Segment Start: EXTRACTED DATA

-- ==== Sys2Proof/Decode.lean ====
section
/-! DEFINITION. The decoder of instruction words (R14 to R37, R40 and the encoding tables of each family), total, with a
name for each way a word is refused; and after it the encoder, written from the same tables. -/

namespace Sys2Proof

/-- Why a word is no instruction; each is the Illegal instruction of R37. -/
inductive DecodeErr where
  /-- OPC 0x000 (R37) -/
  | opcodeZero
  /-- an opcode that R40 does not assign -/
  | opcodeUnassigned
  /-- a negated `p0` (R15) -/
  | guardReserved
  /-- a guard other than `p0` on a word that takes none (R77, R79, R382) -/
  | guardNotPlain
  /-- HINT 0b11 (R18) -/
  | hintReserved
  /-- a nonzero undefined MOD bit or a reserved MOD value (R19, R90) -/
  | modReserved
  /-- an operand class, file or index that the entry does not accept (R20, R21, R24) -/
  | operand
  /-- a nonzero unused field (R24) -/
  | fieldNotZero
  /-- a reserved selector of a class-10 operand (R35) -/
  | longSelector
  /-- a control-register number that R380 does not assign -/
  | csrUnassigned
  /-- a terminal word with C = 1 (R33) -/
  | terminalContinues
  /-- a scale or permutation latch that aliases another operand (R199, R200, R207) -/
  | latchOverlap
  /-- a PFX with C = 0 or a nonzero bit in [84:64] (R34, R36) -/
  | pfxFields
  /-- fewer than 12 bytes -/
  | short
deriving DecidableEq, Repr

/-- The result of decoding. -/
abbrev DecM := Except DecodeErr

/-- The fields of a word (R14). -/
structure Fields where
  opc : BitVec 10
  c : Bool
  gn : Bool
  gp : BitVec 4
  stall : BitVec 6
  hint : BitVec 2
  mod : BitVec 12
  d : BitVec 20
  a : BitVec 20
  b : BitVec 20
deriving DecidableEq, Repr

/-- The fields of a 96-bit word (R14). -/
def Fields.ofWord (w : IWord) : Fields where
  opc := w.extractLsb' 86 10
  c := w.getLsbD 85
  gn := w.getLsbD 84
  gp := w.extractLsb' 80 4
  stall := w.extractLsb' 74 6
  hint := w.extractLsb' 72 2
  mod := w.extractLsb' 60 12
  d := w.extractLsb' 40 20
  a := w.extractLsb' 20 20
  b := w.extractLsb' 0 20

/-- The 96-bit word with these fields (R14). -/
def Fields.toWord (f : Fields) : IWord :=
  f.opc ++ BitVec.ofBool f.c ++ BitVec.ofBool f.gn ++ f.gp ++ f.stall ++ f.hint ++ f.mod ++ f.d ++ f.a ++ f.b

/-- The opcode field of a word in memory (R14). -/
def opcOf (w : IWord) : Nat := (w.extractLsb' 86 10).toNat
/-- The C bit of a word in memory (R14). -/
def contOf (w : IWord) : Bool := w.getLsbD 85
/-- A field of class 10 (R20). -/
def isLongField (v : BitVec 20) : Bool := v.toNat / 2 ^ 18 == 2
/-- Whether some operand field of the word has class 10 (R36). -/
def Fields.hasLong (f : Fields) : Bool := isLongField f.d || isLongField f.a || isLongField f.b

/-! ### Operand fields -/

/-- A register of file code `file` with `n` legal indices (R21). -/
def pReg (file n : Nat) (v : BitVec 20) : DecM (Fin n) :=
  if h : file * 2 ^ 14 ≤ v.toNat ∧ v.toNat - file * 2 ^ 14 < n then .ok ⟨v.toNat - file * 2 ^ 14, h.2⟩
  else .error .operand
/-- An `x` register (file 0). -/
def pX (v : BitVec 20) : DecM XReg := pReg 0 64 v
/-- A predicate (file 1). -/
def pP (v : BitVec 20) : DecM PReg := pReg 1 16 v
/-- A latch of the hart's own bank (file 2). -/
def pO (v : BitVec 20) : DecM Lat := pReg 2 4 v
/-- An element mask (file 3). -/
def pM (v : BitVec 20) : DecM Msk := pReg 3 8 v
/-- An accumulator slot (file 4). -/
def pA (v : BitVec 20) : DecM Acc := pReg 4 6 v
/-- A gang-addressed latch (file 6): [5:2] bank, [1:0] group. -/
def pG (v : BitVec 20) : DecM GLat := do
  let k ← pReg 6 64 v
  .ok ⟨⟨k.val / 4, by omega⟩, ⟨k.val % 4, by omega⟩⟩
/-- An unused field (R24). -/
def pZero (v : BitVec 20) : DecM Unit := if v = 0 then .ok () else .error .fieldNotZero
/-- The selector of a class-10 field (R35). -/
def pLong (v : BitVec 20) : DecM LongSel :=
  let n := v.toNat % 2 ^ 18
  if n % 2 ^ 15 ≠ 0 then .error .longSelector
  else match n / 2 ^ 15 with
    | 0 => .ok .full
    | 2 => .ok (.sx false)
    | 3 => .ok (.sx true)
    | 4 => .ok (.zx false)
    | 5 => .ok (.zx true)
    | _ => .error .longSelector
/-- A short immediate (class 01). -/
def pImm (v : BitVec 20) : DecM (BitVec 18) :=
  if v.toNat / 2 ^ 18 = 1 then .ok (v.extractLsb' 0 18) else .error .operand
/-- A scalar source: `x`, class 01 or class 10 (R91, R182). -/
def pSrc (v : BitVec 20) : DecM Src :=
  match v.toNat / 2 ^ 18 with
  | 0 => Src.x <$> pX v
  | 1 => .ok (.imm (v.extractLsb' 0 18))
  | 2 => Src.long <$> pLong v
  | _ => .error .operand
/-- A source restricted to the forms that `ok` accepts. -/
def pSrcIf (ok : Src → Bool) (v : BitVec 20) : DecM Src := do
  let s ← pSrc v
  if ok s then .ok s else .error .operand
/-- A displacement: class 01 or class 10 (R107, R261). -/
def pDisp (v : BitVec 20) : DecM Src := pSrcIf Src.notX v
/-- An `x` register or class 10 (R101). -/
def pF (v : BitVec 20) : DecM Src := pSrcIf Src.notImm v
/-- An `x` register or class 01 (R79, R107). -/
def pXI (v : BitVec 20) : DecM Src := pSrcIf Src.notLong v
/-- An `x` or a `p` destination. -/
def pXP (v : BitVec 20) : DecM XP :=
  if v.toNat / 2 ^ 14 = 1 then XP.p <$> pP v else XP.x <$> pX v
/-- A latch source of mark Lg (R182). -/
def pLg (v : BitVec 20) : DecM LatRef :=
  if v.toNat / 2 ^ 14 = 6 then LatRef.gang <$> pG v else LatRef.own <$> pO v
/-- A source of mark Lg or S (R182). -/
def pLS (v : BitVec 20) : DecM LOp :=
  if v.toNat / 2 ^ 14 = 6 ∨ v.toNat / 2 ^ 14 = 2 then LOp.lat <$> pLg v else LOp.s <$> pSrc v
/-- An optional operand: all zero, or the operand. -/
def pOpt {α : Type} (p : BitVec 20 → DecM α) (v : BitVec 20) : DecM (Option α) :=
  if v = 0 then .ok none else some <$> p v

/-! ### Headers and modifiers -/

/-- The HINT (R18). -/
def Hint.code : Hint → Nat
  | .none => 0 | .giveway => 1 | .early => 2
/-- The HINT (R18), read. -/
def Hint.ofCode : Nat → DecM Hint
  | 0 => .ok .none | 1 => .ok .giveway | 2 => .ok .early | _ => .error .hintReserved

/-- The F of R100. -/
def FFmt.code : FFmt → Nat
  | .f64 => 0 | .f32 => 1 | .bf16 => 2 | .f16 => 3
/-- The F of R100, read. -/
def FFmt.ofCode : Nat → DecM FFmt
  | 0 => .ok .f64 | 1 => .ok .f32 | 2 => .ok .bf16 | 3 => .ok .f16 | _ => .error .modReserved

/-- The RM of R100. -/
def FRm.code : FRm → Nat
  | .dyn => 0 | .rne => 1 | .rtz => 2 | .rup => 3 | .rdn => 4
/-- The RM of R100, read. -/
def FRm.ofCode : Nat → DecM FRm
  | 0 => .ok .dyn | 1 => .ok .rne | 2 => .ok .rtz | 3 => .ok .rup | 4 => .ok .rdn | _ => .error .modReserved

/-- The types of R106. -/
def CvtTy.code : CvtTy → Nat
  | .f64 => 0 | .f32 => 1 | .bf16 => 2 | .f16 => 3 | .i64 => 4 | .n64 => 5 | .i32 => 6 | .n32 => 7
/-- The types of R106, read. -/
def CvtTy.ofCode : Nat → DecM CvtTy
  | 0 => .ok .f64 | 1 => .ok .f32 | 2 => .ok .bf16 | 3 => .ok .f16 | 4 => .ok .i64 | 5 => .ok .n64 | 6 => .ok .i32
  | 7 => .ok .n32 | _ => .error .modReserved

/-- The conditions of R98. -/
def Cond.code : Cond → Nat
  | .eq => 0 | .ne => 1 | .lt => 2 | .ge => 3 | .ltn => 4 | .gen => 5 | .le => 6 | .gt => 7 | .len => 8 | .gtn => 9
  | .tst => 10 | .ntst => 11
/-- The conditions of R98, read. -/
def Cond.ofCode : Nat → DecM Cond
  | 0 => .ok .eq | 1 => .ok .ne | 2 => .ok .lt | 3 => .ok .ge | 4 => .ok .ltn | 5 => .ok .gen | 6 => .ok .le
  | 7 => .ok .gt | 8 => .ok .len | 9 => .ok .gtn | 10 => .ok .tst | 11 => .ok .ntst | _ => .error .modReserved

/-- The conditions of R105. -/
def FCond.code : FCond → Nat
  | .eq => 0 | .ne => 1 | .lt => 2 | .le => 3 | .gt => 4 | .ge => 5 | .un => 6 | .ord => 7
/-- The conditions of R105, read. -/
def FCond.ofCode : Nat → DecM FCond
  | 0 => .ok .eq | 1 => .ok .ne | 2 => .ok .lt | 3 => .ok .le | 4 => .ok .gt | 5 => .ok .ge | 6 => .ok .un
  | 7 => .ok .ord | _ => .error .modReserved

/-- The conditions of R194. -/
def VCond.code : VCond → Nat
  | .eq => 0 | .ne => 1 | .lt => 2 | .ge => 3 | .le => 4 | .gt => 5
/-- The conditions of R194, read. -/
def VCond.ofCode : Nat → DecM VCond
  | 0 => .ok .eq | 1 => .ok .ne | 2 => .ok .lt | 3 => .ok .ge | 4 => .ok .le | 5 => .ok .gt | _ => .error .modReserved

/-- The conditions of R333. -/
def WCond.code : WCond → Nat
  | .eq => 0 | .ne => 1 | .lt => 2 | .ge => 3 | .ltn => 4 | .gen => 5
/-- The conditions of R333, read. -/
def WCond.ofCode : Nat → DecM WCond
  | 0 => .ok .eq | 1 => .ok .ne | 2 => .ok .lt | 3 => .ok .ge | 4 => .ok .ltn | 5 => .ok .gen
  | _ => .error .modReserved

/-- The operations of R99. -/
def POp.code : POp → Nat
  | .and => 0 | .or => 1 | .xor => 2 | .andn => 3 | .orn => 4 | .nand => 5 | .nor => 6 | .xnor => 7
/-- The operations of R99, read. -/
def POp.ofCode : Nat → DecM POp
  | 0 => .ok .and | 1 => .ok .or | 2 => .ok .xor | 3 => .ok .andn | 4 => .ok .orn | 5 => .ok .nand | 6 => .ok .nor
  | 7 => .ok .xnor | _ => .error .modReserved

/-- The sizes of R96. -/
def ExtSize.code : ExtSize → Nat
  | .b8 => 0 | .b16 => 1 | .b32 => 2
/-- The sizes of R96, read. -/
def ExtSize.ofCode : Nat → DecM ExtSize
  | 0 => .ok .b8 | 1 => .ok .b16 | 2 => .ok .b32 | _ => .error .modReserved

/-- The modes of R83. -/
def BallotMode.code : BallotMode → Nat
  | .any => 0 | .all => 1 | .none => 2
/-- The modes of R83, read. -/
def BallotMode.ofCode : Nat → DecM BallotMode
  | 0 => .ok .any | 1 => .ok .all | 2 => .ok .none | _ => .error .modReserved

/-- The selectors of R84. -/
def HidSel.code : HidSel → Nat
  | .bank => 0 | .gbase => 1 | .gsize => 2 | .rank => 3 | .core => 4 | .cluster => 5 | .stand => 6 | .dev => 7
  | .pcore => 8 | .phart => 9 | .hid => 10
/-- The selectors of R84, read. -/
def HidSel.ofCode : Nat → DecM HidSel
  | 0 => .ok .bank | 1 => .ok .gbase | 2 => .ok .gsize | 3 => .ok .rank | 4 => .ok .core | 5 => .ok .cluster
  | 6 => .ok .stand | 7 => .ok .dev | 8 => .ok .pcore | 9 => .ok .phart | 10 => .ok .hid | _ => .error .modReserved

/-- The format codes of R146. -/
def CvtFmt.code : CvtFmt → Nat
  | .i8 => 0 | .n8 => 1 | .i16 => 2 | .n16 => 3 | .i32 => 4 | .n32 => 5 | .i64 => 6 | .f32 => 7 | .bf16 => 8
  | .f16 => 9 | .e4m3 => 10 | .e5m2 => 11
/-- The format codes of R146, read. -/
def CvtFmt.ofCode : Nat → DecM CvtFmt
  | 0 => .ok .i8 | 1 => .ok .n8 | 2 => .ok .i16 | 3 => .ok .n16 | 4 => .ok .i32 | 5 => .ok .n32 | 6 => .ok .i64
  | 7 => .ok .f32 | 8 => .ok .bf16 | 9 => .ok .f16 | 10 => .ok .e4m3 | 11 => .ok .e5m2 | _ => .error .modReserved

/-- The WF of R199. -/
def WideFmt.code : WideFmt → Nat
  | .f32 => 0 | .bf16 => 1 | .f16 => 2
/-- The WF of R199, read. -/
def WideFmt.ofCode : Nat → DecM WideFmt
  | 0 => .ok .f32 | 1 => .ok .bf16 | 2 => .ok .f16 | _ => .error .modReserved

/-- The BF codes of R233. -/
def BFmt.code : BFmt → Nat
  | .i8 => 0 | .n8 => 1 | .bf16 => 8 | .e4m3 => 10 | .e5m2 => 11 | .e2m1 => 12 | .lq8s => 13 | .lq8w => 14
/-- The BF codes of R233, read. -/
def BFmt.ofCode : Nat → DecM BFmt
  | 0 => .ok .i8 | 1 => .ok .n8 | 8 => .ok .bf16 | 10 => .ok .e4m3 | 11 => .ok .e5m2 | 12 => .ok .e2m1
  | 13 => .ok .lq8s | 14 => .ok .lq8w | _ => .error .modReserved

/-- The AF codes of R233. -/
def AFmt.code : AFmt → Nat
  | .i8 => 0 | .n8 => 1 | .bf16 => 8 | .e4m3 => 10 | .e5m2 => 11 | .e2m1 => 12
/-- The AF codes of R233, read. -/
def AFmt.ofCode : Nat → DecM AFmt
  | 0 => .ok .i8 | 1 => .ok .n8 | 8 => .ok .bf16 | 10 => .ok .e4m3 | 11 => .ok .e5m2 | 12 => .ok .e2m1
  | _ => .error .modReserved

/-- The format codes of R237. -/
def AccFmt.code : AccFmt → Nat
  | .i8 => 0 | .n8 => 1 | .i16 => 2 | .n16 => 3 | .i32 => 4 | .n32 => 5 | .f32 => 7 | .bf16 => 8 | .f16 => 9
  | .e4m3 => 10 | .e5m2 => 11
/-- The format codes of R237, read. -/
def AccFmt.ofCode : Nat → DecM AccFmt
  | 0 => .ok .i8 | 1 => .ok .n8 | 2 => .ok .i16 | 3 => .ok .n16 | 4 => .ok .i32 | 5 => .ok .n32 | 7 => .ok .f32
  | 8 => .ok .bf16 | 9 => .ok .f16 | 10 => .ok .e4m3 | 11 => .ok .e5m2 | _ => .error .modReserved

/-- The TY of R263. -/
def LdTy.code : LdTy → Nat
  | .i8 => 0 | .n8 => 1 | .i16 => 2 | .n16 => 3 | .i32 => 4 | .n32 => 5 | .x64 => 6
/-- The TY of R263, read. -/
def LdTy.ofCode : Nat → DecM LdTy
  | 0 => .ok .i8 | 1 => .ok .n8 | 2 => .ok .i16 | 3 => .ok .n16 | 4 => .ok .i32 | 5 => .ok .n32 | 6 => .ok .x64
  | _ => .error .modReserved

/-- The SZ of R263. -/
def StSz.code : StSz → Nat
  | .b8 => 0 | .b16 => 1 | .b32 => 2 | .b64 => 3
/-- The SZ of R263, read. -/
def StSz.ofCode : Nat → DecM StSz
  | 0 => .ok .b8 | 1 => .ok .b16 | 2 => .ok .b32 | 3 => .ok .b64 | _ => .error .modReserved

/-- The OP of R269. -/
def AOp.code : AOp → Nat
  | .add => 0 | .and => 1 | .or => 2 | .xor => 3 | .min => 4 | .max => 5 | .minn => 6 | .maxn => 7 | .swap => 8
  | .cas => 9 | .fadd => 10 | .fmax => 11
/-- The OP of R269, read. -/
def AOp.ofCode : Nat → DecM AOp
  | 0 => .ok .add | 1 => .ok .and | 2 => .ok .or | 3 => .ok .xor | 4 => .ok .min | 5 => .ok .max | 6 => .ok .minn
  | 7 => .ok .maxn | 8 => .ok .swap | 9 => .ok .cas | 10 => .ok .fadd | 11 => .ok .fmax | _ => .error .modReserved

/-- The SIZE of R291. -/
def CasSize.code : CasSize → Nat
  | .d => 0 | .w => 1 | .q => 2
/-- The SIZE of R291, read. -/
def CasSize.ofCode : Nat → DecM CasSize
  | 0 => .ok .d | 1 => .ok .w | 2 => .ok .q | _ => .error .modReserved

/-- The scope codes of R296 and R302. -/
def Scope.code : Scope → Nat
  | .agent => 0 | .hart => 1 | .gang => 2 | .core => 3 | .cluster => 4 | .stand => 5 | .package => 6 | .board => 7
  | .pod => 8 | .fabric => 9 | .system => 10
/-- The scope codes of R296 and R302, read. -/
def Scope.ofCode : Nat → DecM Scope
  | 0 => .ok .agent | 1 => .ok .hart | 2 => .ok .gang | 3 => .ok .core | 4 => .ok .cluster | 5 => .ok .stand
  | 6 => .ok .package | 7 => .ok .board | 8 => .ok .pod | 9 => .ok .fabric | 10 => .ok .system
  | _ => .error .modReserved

Segment End: EXTRACTED DATA

• PROMPT
Output exactly one stretch of the listing: from the line containing "stall := w.extractLsb' 74 6" through the line containing "def pReg (file", both end lines included.

• PROBLEM SOLUTION
  stall := w.extractLsb' 74 6
  hint := w.extractLsb' 72 2
  mod := w.extractLsb' 60 12
  d := w.extractLsb' 40 20
  a := w.extractLsb' 20 20
  b := w.extractLsb' 0 20

/-- The 96-bit word with these fields (R14). -/
def Fields.toWord (f : Fields) : IWord :=
  f.opc ++ BitVec.ofBool f.c ++ BitVec.ofBool f.gn ++ f.gp ++ f.stall ++ f.hint ++ f.mod ++ f.d ++ f.a ++ f.b

/-- The opcode field of a word in memory (R14). -/
def opcOf (w : IWord) : Nat := (w.extractLsb' 86 10).toNat
/-- The C bit of a word in memory (R14). -/
def contOf (w : IWord) : Bool := w.getLsbD 85
/-- A field of class 10 (R20). -/
def isLongField (v : BitVec 20) : Bool := v.toNat / 2 ^ 18 == 2
/-- Whether some operand field of the word has class 10 (R36). -/
def Fields.hasLong (f : Fields) : Bool := isLongField f.d || isLongField f.a || isLongField f.b

/-! ### Operand fields -/

/-- A register of file code `file` with `n` legal indices (R21). -/
def pReg (file n : Nat) (v : BitVec 20) : DecM (Fin n) :=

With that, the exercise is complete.